Would you write out the whole listing below exactly as given?

Start of DATA UNDER STUDY

theorem exportGo_kept {r₀ : State} {s : State} (h : Kept r₀ s) (t : Nat) :
    Kept r₀ (exportGo s t) := by
  unfold exportGo
  repeat' (first | with_reducible assumption | with_reducible apply State.setF_kept | with_reducible apply State.atTime_kept | with_reducible apply journal_kept | with_reducible apply requestPin_kept | with_reducible apply Kept.ite | dsimp only | split | (with_reducible apply Kept.mk_upd; first | with_reducible assumption | with_reducible apply State.setF_kept | with_reducible apply State.atTime_kept | with_reducible apply journal_kept | with_reducible apply requestPin_kept | with_reducible apply Kept.ite | (with_reducible apply Kept.foldl; intro _ _ _) | (with_reducible apply Kept.foldl_fst; intro _ _ _) | (with_reducible apply Kept.foldl_on Rows.s; intro _ _ _) | (with_reducible apply Kept.foldl_on GWork.s; intro _ _ _) | dsimp only | split))

theorem exportAbort_kept {r₀ : State} {s : State} (h : Kept r₀ s) (t : Nat) :
    Kept r₀ (exportAbort s t) := by
  unfold exportAbort
  repeat' (first | with_reducible assumption | with_reducible apply State.atTime_kept | with_reducible apply exportFail_kept | with_reducible apply Kept.ite)

theorem pinExpired_kept {r₀ : State} {s : State} (h : Kept r₀ s) (t : Nat) :
    Kept r₀ (pinExpired s t) := by
  unfold pinExpired
  repeat' (first | with_reducible assumption | with_reducible apply State.atTime_kept | with_reducible apply State.countF_kept | with_reducible apply State.raise_kept | with_reducible apply integrity_kept | with_reducible apply exportFail_kept | with_reducible apply Kept.ite | dsimp only | split)

theorem exportDone_kept {r₀ : State} {s : State} (h : Kept r₀ s) (t : Nat) :
    Kept r₀ (exportDone s t) := by
  unfold exportDone
  repeat' (first | with_reducible assumption | with_reducible apply State.setF_kept | with_reducible apply State.atTime_kept | with_reducible apply State.countF_kept | with_reducible apply State.raise_kept | with_reducible apply State.recordErr_kept | with_reducible apply dramUncorrectable_kept | with_reducible apply dramWrite_kept | with_reducible apply State.send_kept | with_reducible apply releasePin_kept | with_reducible apply exportFail_kept | with_reducible apply pinExpired_kept | with_reducible apply Kept.ite | dsimp only | split | (with_reducible apply Kept.mk_upd; first | with_reducible assumption | with_reducible apply State.setF_kept | with_reducible apply State.atTime_kept | with_reducible apply State.countF_kept | with_reducible apply State.raise_kept | with_reducible apply State.recordErr_kept | with_reducible apply dramUncorrectable_kept | with_reducible apply dramWrite_kept | with_reducible apply State.send_kept | with_reducible apply releasePin_kept | with_reducible apply exportFail_kept | with_reducible apply pinExpired_kept | with_reducible apply Kept.ite | (with_reducible apply Kept.foldl; intro _ _ _) | (with_reducible apply Kept.foldl_fst; intro _ _ _) | (with_reducible apply Kept.foldl_on Rows.s; intro _ _ _) | (with_reducible apply Kept.foldl_on GWork.s; intro _ _ _) | dsimp only | split))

End of DATA UNDER STUDY

### [ANSWER TO THE PROBLEM]
theorem exportGo_kept {r₀ : State} {s : State} (h : Kept r₀ s) (t : Nat) :
    Kept r₀ (exportGo s t) := by
  unfold exportGo
  repeat' (first | with_reducible assumption | with_reducible apply State.setF_kept | with_reducible apply State.atTime_kept | with_reducible apply journal_kept | with_reducible apply requestPin_kept | with_reducible apply Kept.ite | dsimp only | split | (with_reducible apply Kept.mk_upd; first | with_reducible assumption | with_reducible apply State.setF_kept | with_reducible apply State.atTime_kept | with_reducible apply journal_kept | with_reducible apply requestPin_kept | with_reducible apply Kept.ite | (with_reducible apply Kept.foldl; intro _ _ _) | (with_reducible apply Kept.foldl_fst; intro _ _ _) | (with_reducible apply Kept.foldl_on Rows.s; intro _ _ _) | (with_reducible apply Kept.foldl_on GWork.s; intro _ _ _) | dsimp only | split))

theorem exportAbort_kept {r₀ : State} {s : State} (h : Kept r₀ s) (t : Nat) :
    Kept r₀ (exportAbort s t) := by
  unfold exportAbort
  repeat' (first | with_reducible assumption | with_reducible apply State.atTime_kept | with_reducible apply exportFail_kept | with_reducible apply Kept.ite)

theorem pinExpired_kept {r₀ : State} {s : State} (h : Kept r₀ s) (t : Nat) :
    Kept r₀ (pinExpired s t) := by
  unfold pinExpired
  repeat' (first | with_reducible assumption | with_reducible apply State.atTime_kept | with_reducible apply State.countF_kept | with_reducible apply State.raise_kept | with_reducible apply integrity_kept | with_reducible apply exportFail_kept | with_reducible apply Kept.ite | dsimp only | split)

theorem exportDone_kept {r₀ : State} {s : State} (h : Kept r₀ s) (t : Nat) :
    Kept r₀ (exportDone s t) := by
  unfold exportDone
  repeat' (first | with_reducible assumption | with_reducible apply State.setF_kept | with_reducible apply State.atTime_kept | with_reducible apply State.countF_kept | with_reducible apply State.raise_kept | with_reducible apply State.recordErr_kept | with_reducible apply dramUncorrectable_kept | with_reducible apply dramWrite_kept | with_reducible apply State.send_kept | with_reducible apply releasePin_kept | with_reducible apply exportFail_kept | with_reducible apply pinExpired_kept | with_reducible apply Kept.ite | dsimp only | split | (with_reducible apply Kept.mk_upd; first | with_reducible assumption | with_reducible apply State.setF_kept | with_reducible apply State.atTime_kept | with_reducible apply State.countF_kept | with_reducible apply State.raise_kept | with_reducible apply State.recordErr_kept | with_reducible apply dramUncorrectable_kept | with_reducible apply dramWrite_kept | with_reducible apply State.send_kept | with_reducible apply releasePin_kept | with_reducible apply exportFail_kept | with_reducible apply pinExpired_kept | with_reducible apply Kept.ite | (with_reducible apply Kept.foldl; intro _ _ _) | (with_reducible apply Kept.foldl_fst; intro _ _ _) | (with_reducible apply Kept.foldl_on Rows.s; intro _ _ _) | (with_reducible apply Kept.foldl_on GWork.s; intro _ _ _) | dsimp only | split))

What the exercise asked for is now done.